In rejecting Plaintiffs’ civil authority argument, the Appellate Division held that the Executive Orders did not prohibit access to the Plaintiffs’ premises but rather limited the activity on the premises and that the premises were not selectively closed due to damage of properties in the surrounding area. The Appellate Division relied upon numerous federal cases, including a Fifth Circuit Court of Appeals case, Dickie Brennan & Co. v. Lexington Insr. Co. (5th Cir. 2011). The Dickie Brennan court held that a civil authority clause did not apply where the plaintiff incurred business losses when an evacuation order due to an incoming hurricane required its closure because nothing in the record indicated that the evacuation order was “due to” physical damage to other property. Instead, the evacuation order intended to address possible future harm of properties in the storm’s path.
Finally, the Appellate Division rejected Plaintiffs’ request to amend their complaints to add a claim barring the enforcement of the policies’ virus exclusions and endorsements based on the doctrine of regulatory estoppel. Plaintiffs wanted the opportunity to investigate the regulatory history of the virus exclusions to determine whether insurer representatives misrepresented to state regulators that proposed virus exclusion language was intended to merely clarify that coverage was barred under policies that existed at that time, when in reality, the language resulted in a substantial reduction in coverage. If this was true, Plaintiffs argued, the insurers may be prevented from enforcing those provisions pursuant to the doctrine of regulatory estoppel.
The Appellate Division disagreed, holding that the Defendant-Insurers have not taken a position regarding the interpretation of the virus exclusions that is any different from their designated agent’s representations to regulators. In arriving at this finding, the Appellate Division cited several federal court decisions in which courts analyzed the statements made by insurer representatives to regulators, and found that no such misrepresentations were made.
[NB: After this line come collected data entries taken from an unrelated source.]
/-- The instruction-level view is the tick-level one (40_control_unit.md section 5): from a machine about to fetch, a
step that completes is the ticks of its instruction, none of them back at Fetch, halted or fatal before the last; a
step that faults is one to three ticks, of which the last is fatal with that error; a step is never refused. -/
def Obligations.StepIsItsTicks : Prop :=
  ∀ s : State, s.Ready →
    (∀ t, step s = .next t → ∃ i, s.Fetches i ∧ tickN (if i.opcode.writesBack then 4 else 3) s = t ∧
      t.cuState = .fetch ∧ t.fault = none ∧
      ∀ k, 0 < k → k < (if i.opcode.writesBack then 4 else 3) →
        (tickN k s).cuState ≠ .fetch ∧ (tickN k s).halted = false ∧ (tickN k s).fault = none) ∧
    (∀ f, step s = .fault f → ∃ k, k < 3 ∧ (∀ j, j ≤ k → (tickN j s).fault = none) ∧
      tick (tickN k s) = ((tickN k s).raiseFatal f, .fatal f)) ∧
    ∀ q, step s ≠ .refused q

/-- From any stage, a step that completes is at most four ticks and leaves the control unit at Fetch (unless the
machine was already halted, when it is none) (log 1). -/
def Obligations.StepFinishesTheInstructionInFlight : Prop :=
  ∀ s t : State, step s = .next t →
    ∃ k, k ≤ 4 ∧ tickN k s = t ∧ (s.halted = false → 0 < k ∧ t.cuState = .fetch)

/-- Fatal errors are precise (60_exceptions.md section 3): when the instruction about to be fetched faults, the ticks up
to and including the fatal one change nothing a program or the interface sees. -/
def Obligations.FaultsArePrecise : Prop :=
  ∀ (s : State) (f : Fault), s.Ready → step s = .fault f →
    ∃ k, k < 3 ∧ FaultedAfter (k + 1) f s ∧ SameArchitecture s (tickN (k + 1) s)

/-- A stored word that stands where the next fetch reads is the instruction fetched (20_memory.md section 8). -/
def Obligations.StoreIsSeenByTheNextFetch : Prop :=
  ∀ (s t : State) (a b : Nat) (i : Instr), s.MemoryOk → a < 32 → b < 32 → exec (.store a b) s = .next t →
    t.pc = s.reg a → decodeWord (s.reg b) = some i → t.Fetches i

/-! ## Invariant, reset, construction, rendering -/

/-- Every step keeps the invariant. -/
def Obligations.StepKeepsTheInvariant : Prop := ∀ s t : State, s.Inv → step s = .next t → t.Inv

/-- Every tick keeps the invariant, the fatal ones too. -/
def Obligations.TickKeepsTheInvariant : Prop := ∀ s : State, s.Inv → (tick s).1.Inv

/-- The reset state meets the invariant. -/
def Obligations.ResetMeetsTheInvariant : Prop := State.reset.Inv

/-- A constructed machine meets the invariant. -/
def Obligations.ConstructionMeetsTheInvariant : Prop :=
  ∀ (n : Nat) (image : List Word) (memInit : Nat → Byte) (s : State),
    State.construct n image memInit = .ok s → s.Inv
In those cases, the courts rejected regulatory estoppel arguments advanced by the insureds. The Appellate Division here found no reason to depart from such well-established authority and, accordingly, rejected Plaintiffs request to amend their complaints.
With this decision, the Appellate Division reinforced the prevailing and consistent legal precedent in the United States on these issues. Physical alteration or damage to covered property is a prerequisite for triggering business interruption coverage under a first-party insurance policy, and virus exclusions will be enforced where applicable.
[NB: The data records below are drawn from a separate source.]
-- ==== Sys2Proof/Proofs/DecoderFields.lean ====
section
/-! PROOF. The fields the decoder delivers (30_encoding.md R72, R73, R81): where in the word they stand, and which
class has an immediate. -/

namespace Sys2Proof

/-! ## Register fields -/

/-- Five bits taken out of a word at an offset are the word shifted right by it, with the low five bits kept. -/
theorem setWidth_extractLsb'_five (w : Word) (n : Nat) :
    (w.extractLsb' n 5).setWidth 32 = (w >>> n) &&& 0x1F#32 := by
  apply BitVec.eq_of_toNat_eq
  have hlow : w.toNat >>> n % 2 ^ 5 < 2 ^ 32 := (Nat.mod_lt _ (by decide)).trans (by decide)
  calc ((w.extractLsb' n 5).setWidth 32).toNat
      = w.toNat >>> n % 2 ^ 5 := by
        rw [BitVec.toNat_setWidth, BitVec.extractLsb'_toNat, Nat.mod_eq_of_lt hlow]
    _ = ((w >>> n) &&& 0x1F#32).toNat := by
        rw [BitVec.toNat_and, BitVec.toNat_ushiftRight]
        exact (Nat.and_two_pow_sub_one_eq_mod _ 5).symm

/-- A five-bit field names a register 0 to 31. -/
theorem Field5.toNat_le (f : Field5) : f.toNat ≤ 31 := Nat.le_of_lt_succ f.isLt

/-- Settles O6: the three fields are the general fact at the offsets 5, 10 and 15. -/
theorem registerFieldsAreShiftedAndMasked : Obligations.RegisterFieldsAreShiftedAndMasked := fun w =>
  ⟨setWidth_extractLsb'_five w 5, setWidth_extractLsb'_five w 10, setWidth_extractLsb'_five w 15,
    Field5.toNat_le _, Field5.toNat_le _, Field5.toNat_le _⟩

/-! ## The immediate -/

/-- The immediate slot holds the word's top bit as its own. -/
theorem msb_immSlot (w : Word) : (immSlot w).msb = w.msb := by
  simp [immSlot, BitVec.msb_eq_getLsbD_last]

/-- The immediate slot reaches to the top of the word, so sign-extending it is the arithmetic shift (R73). -/
theorem immField_eq_sshiftRight (w : Word) : immField w = w.sshiftRight 10 := by
  ext i hi
  rw [immField, BitVec.getElem_signExtend, BitVec.getElem_sshiftRight, msb_immSlot]
  by_cases hslot : i < 22
  · rw [dif_pos hslot, dif_pos (by omega)]
    simp [immSlot, BitVec.getLsbD_eq_getElem (show 10 + i < 32 by omega)]
  · rw [dif_neg hslot, dif_neg (by omega)]

/-- Sign extension keeps the value of the slot. -/
theorem toInt_immField (w : Word) : (immField w).toInt = (immSlot w).toInt :=
  BitVec.toInt_signExtend_of_le (by decide)

/-- The immediate's range is that of a signed 22-bit number. -/
theorem immField_range (w : Word) : -2097152 ≤ (immField w).toInt ∧ (immField w).toInt ≤ 2097151 := by
  rw [toInt_immField]
  exact ⟨BitVec.le_toInt _, Int.le_of_lt_add_one BitVec.toInt_lt⟩

/-- The immediate's sign is the word's top bit. -/
theorem msb_immField (w : Word) : (immField w).msb = w.msb := by
  rw [immField_eq_sshiftRight, BitVec.msb_sshiftRight]

end Sys2Proof

namespace Sys2Proof.Machine

/-! ## The decoder's immediate output -/

@[simp] theorem decoderFields_opcode (o : Opcode) (w : Word) : (decoderFields o w).opcode = o := by
  cases o <;> rfl

/-- A decoder answer is the fields of the opcode it names. -/
theorem eq_decoderFields_of_decoder {w : Word} {out : DecoderOut} (h : decoder w = .ok out) :
    out = decoderFields out.opcode w := by
  unfold decoder at h
  split at h
  · cases h
  · cases h
    rw [decoderFields_opcode]

/-- The two opcodes of the register+immediate class, by the opcode table (R75), are the ones with an immediate. -/
theorem decoderFields_imm (o : Opcode) (w : Word) :
    (decoderFields o w).imm =
      if o = .addImmediate ∨ o = .subImmediate then .defined (immField w) else .undefined := by
  cases o <;> rfl

/-- Settles O7: the slot's sign extension, and the immediate output opcode by opcode. -/
theorem immediateIsTheWordShiftedArithmetically : Obligations.ImmediateIsTheWordShiftedArithmetically := by
  refine ⟨fun w => ?value, fun w out h => ?output⟩
  case value =>
    obtain ⟨hlow, hhigh⟩ := immField_range w
    exact ⟨immField_eq_sshiftRight w, toInt_immField w, hlow, hhigh, msb_immField w⟩
  case output =>
    have himm : out.imm = (decoderFields out.opcode w).imm :=
      congrArg DecoderOut.imm (eq_decoderFields_of_decoder h)
    exact himm.trans (decoderFields_imm out.opcode w)

end Sys2Proof.Machine
end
 Mac Property Group LLC et al. v. Selective Fire and Casualty Insurance Co.; Precious Treasures LLC v. Markel Insurance Co.; FAFB LLC (d/b/a Salted Lime Bar & Kitchen) v. Blackboard Insurance Co.; Country Diner of Mullica Hill Inc. (d/b/a Harrison House) v. Wesco Insurance Co., et al.; Pearl Three Two LLC (d/b/a Route 40 Diner) v. Wesco Insurance Co. et al.,; and Mattdogg Inc. (d/b/a Pure Focus Sports Club) v. Philadelphia Indemnity Insurance Co; (NJ Sup. Ct. Appellate Division).